| Try it |
Write out the following listing's lines from the one with "(R107, R112). -/" to the one with "exact completed.form.tryRelease", exactly, with both included and no others.

| Material for this exercise |
= = =

/-- Every event leaves both motors safe. -/
theorem event {i : Instr} {f : State → State} (effect : eventOf i = some f) : (f s).MotorsSafe := by
  cases i with
  | loadCellConversion b sample => cases effect; exact hs.loadCell b _
  | holdOffExpiry b => cases effect; exact hs.setWeigh b _
  | temperatureConversion b code => cases effect; exact hs.temperature b _
  | relaySettleExpiry b => cases effect; exact hs.setHeat b _
  | configSettleExpiry b => cases effect; exact hs.setHeat b _
  | tachoMeasurement b pulses => cases effect; exact hs.tacho b pulses
  | standstillTimerExpiry b => cases effect; exact hs.putStir b (hs.unit b).standstillExpiry
  | stallTimerExpiry b => cases effect; exact hs.stallExpiry b
  | lockTimerExpiry b => cases effect; exact hs.lockExpiry b
  | rampStep b => cases effect; exact hs.putStir b (hs.unit b).rampStep
  | intervalPhaseChange b => cases effect; exact hs.putStir b (hs.unit b).phaseChange
  | switchLevelChange b sw level => cases effect; exact hs.setStir b ((hs.unit b).levelChange sw level)
  | lidChange b level => cases effect; exact hs.lidChange b level
  | confirmSwitchChange b level => cases effect; exact hs.confirmChange b level
  | switchFirstReading b sw level => cases effect; exact hs.setStir b ((hs.unit b).firstReading sw level)
  | zeroCrossArrival since => cases effect; exact hs.zeroCross since
  | gapTimerExpiry => cases effect; exact hs.gapExpiry
  | timeExpiry b => cases effect; exact hs.timeExpiry b
  | holdLimitExpiry b => cases effect; exact hs.holdExpiry b
  | endPendingCompletion b => cases effect; exact hs.endCompletion b
  | autoloadComplete r => cases effect; exact hs.endAutoload r
  | eepromPageWriteDone acked => cases effect; exact hs.pageDone acked
  | eepromPageTimeout => cases effect; exact hs.pageTimeout
  | portReady p => cases effect; exact hs
  | nop | getStatus | readPage | getNotices | ackNotice | setNotice | setThreshold | resetPort | openRecipe | writeStep
  | sealRecipe | discardRecipe | unloadRecipe | listRecipes | start | manual | pause | resume | stop | skipStep | answer | adjust
  | tare | clearFault | setBowlConfig | calibrateZero | calibrateSpan | abortCalibration | saveCalibration | setPowerCap
  | setArbitration | badFrame | unknownRequest | emptyTransfer | powerOn | resetPinAssert | resetPinRelease => cases effect

end State.MotorsSafe

/-- Each way in which a step changes the state keeps both motors safe. -/
theorem keptByParts_motorsSafe : KeptByParts State.MotorsSafe where
  port _ _ _ hs := hs
  restart _ _ := fun _ => ⟨StirUnit.safe_initial, StirUnit.safe_initial⟩
  owner _ h hs := hs.owner h
  event _ effect hs := hs.event effect
  queue _ _ hs := hs
  tick _ hs := hs.tick

/-- Settles O57: every order and every change of lid or lock ends in a formation, which leaves the motor safe. A ramp step stays
between setpoint and target; a first reading and a lock that times out find the motor within its limits already. -/
theorem everyStepKeepsMotorsSafe : Obligations.EveryStepKeepsMotorsSafe :=
  fun _ _ hs h => keptByParts_motorsSafe.step hs h

end Sys2Proof.Machine

namespace Sys2Proof.Machine

open Sys2Proof

/-! ## Ramp steps, the standstill and the interval phase (R107, R110 to R112) -/

@[simp] theorem State.setStir_self (s : State) (b : BowlId) : s.setStir b (s.bowl b).stir = s := s.setBowl_self b

/-- A unit operation that meets no limit changes the unit only. -/
theorem State.putStir_unlimited (s : State) (b : BowlId) (u : StirUnit) : s.putStir b (u, false) = s.setStir b u := rfl

/-- A unit at standstill that drives in direction `d` with no reversal in flight (R107, R112). -/
structure StirUnit.Reversed (u : StirUnit) (d : Direction) : Prop where
  standstill : u.standstill = .reached
  drive : u.drive = d
  pendingDir : u.pendingDir = none
  reversalHold : u.reversalHold = false

namespace StirUnit

variable {u : StirUnit} {d : Direction}

/-- A formation begins no reversal, and at standstill none is left to complete. -/
theorem Reversed.form (h : u.Reversed d) : u.form.1.Reversed d := by
  refine u.form_preserves (fun v => v.Reversed d) (fun v hv => ?_) (fun v hv => ?_) (fun v hv => ?_) (fun v hv _ => ?_) h
  all_goals obtain ⟨standstill, drive, pendingDir, reversalHold⟩ := hv
  · exact ⟨by simpa, by simpa, by simpa, by simpa⟩
  · exact ⟨standstill, by simpa [completeReversal, pendingDir], rfl, rfl⟩
  · exact ⟨standstill, drive, pendingDir, reversalHold⟩
  · exact ⟨by simpa, by simpa, by simpa, by simpa⟩

theorem Reversed.tryRelease (h : u.Reversed d) : u.tryRelease.1.Reversed d := by
  unfold StirUnit.tryRelease
  split
  · exact form (u := u.release) ⟨h.standstill, h.drive, h.pendingDir, h.reversalHold⟩
  · exact h

/-- The standstill timer's expiry with the setpoint at 0 completes a reversal in flight (R112). -/
theorem standstillExpiry_reversed {left : Nat} (timing : u.standstill = .timing left) (still : u.setpoint = 0)
    (pending : u.pendingDir = some d) : u.standstillExpiry.1.Reversed d := by
  have completed : StirUnit.Reversed (StirUnit.completeReversal { u with standstill := .reached }) d :=
    ⟨rfl, by simp [completeReversal, pending], rfl, rfl⟩
  have done : StirUnit.reversalDone { u with standstill := .reached } = true := by simp [reversalDone, pending, still]
  simp only [standstillExpiry, timing, andThen, tryReversal, done, if_true]
  exact completed.form.tryRelease

/-- A ramp step that completes no reversal and passes no release test moves the setpoint only (R111). -/
theorem rampStep_plain (reversing : { u with setpoint := rampToward u.setpoint u.target, rampMs := 0 }.reversalDone = false)
    (held : { u with setpoint := rampToward u.setpoint u.target, rampMs := 0 }.releaseTest = false) :
    u.rampStep = ({ u with setpoint := rampToward u.setpoint u.target, rampMs := 0 }, false) := by
  simp [rampStep, andThen, tryReversal, StirUnit.tryRelease, reversing, held]

theorem phaseChange_interval {speed : Nat} {dir : Direction} {times : Nat × Nat}
    (order : u.order = .stir speed dir (some times)) :
    u.phaseChange = StirUnit.form { u with phaseOn := !u.phaseOn, phaseTimer := 0, phaseMs := 0 } := by
  simp only [phaseChange, order]

theorem phaseChange_continuous {speed : Nat} {dir : Direction} (order : u.order = .stir speed dir none) :
    u.phaseChange = (u, false) := by
  simp only [phaseChange, order]

end StirUnit

/-- Settles O36. -/
theorem motorTimersMoveSetpointAndDirection : Obligations.MotorTimersMoveSetpointAndDirection := by
  refine ⟨fun b s released => ?_, fun b s released => ⟨fun left d timing still pending => ?_, fun speed dir times order => ?_,
    fun speed dir order => ?_⟩⟩
  · intro u moved reversing held
    have next : exec (.rampStep b) s = .next (s.putStir b u.rampStep) :=
      exec_event (fun s => s.putStir b (s.bowl b).stir.rampStep) rfl released
    rw [next, StirUnit.rampStep_plain reversing held]
    rfl
  · have reversed := StirUnit.standstillExpiry_reversed timing still pending
    refine ⟨_, exec_event (fun s => s.putStir b (s.bowl b).stir.standstillExpiry) rfl released, ?_⟩
    rw [State.bowl_putStir]
    exact ⟨reversed.standstill, reversed.drive, reversed.pendingDir, reversed.reversalHold⟩
  · refine ⟨_, exec_event (fun s => s.putStir b (s.bowl b).stir.phaseChange) rfl released, ?_⟩
    rw [State.bowl_putStir, StirUnit.phaseChange_interval order]
    exact ⟨StirUnit.form_phaseOn _, StirUnit.form_phaseTimer _, StirUnit.form_order _⟩
  · rw [exec_event (fun s => s.putStir b (s.bowl b).stir.phaseChange) rfl released,
      StirUnit.phaseChange_continuous order, State.putStir_unlimited, State.setStir_self]

end Sys2Proof.Machine

namespace Sys2Proof.Machine

open Sys2Proof

/-! ## The switch inputs (R108) -/

/-- Settles O38. -/
theorem switchInputsFiltered : Obligations.SwitchInputsFiltered := by
  intro b level s released
  have levelChange (sw : SwitchId) : exec (.switchLevelChange b sw level) s =
      .next (s.setStir b ((s.bowl b).stir.setSwitch sw (((s.bowl b).stir.switch sw).levelChange level))) :=
    exec_event (fun s => s.setStir b ((s.bowl b).stir.setSwitch sw (((s.bowl b).stir.switch sw).levelChange level))) rfl
      released
  have firstReading (sw : SwitchId) (unread : ((s.bowl b).stir.switch sw).firstRead = false) :
      exec (.switchFirstReading b sw level) s =
        .next (s.setStir b ((s.bowl b).stir.setSwitch sw (switchRead level))) := by
    rw [exec_event (fun s => s.setStir b
      ((s.bowl b).stir.setSwitch sw (((s.bowl b).stir.switch sw).firstReading level))) rfl released]
    simp only [SwitchInput.firstReading, unread]
    rfl
  exact ⟨levelChange .lid, levelChange .confirm, firstReading .lid, firstReading .confirm⟩

end Sys2Proof.Machine

namespace Sys2Proof.Machine

open Sys2Proof

/-! ## The lock through a formation (R111, R113, R114) -/

namespace StirUnit

/-- What follows the first passes of a formation: the release test, and then the engagement of a RELEASED lock (R113, R114). -/
def settleLock (v : StirUnit) : StirUnit :=
  let w := (v.formIf v.releaseTest release).1
  (w.formIf w.engages engage).1

theorem form_eq_settleLock (u : StirUnit) :
    u.form.1 = (u.formPass.1.formIf u.formPass.1.reversalDone completeReversal).1.settleLock := by
  unfold form settleLock
  rfl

= = =

| Solution |
/-- A unit at standstill that drives in direction `d` with no reversal in flight (R107, R112). -/
structure StirUnit.Reversed (u : StirUnit) (d : Direction) : Prop where
  standstill : u.standstill = .reached
  drive : u.drive = d
  pendingDir : u.pendingDir = none
  reversalHold : u.reversalHold = false

namespace StirUnit

variable {u : StirUnit} {d : Direction}

/-- A formation begins no reversal, and at standstill none is left to complete. -/
theorem Reversed.form (h : u.Reversed d) : u.form.1.Reversed d := by
  refine u.form_preserves (fun v => v.Reversed d) (fun v hv => ?_) (fun v hv => ?_) (fun v hv => ?_) (fun v hv _ => ?_) h
  all_goals obtain ⟨standstill, drive, pendingDir, reversalHold⟩ := hv
  · exact ⟨by simpa, by simpa, by simpa, by simpa⟩
  · exact ⟨standstill, by simpa [completeReversal, pendingDir], rfl, rfl⟩
  · exact ⟨standstill, drive, pendingDir, reversalHold⟩
  · exact ⟨by simpa, by simpa, by simpa, by simpa⟩

theorem Reversed.tryRelease (h : u.Reversed d) : u.tryRelease.1.Reversed d := by
  unfold StirUnit.tryRelease
  split
  · exact form (u := u.release) ⟨h.standstill, h.drive, h.pendingDir, h.reversalHold⟩
  · exact h

/-- The standstill timer's expiry with the setpoint at 0 completes a reversal in flight (R112). -/
theorem standstillExpiry_reversed {left : Nat} (timing : u.standstill = .timing left) (still : u.setpoint = 0)
    (pending : u.pendingDir = some d) : u.standstillExpiry.1.Reversed d := by
  have completed : StirUnit.Reversed (StirUnit.completeReversal { u with standstill := .reached }) d :=
    ⟨rfl, by simp [completeReversal, pending], rfl, rfl⟩
  have done : StirUnit.reversalDone { u with standstill := .reached } = true := by simp [reversalDone, pending, still]
  simp only [standstillExpiry, timing, andThen, tryReversal, done, if_true]
  exact completed.form.tryRelease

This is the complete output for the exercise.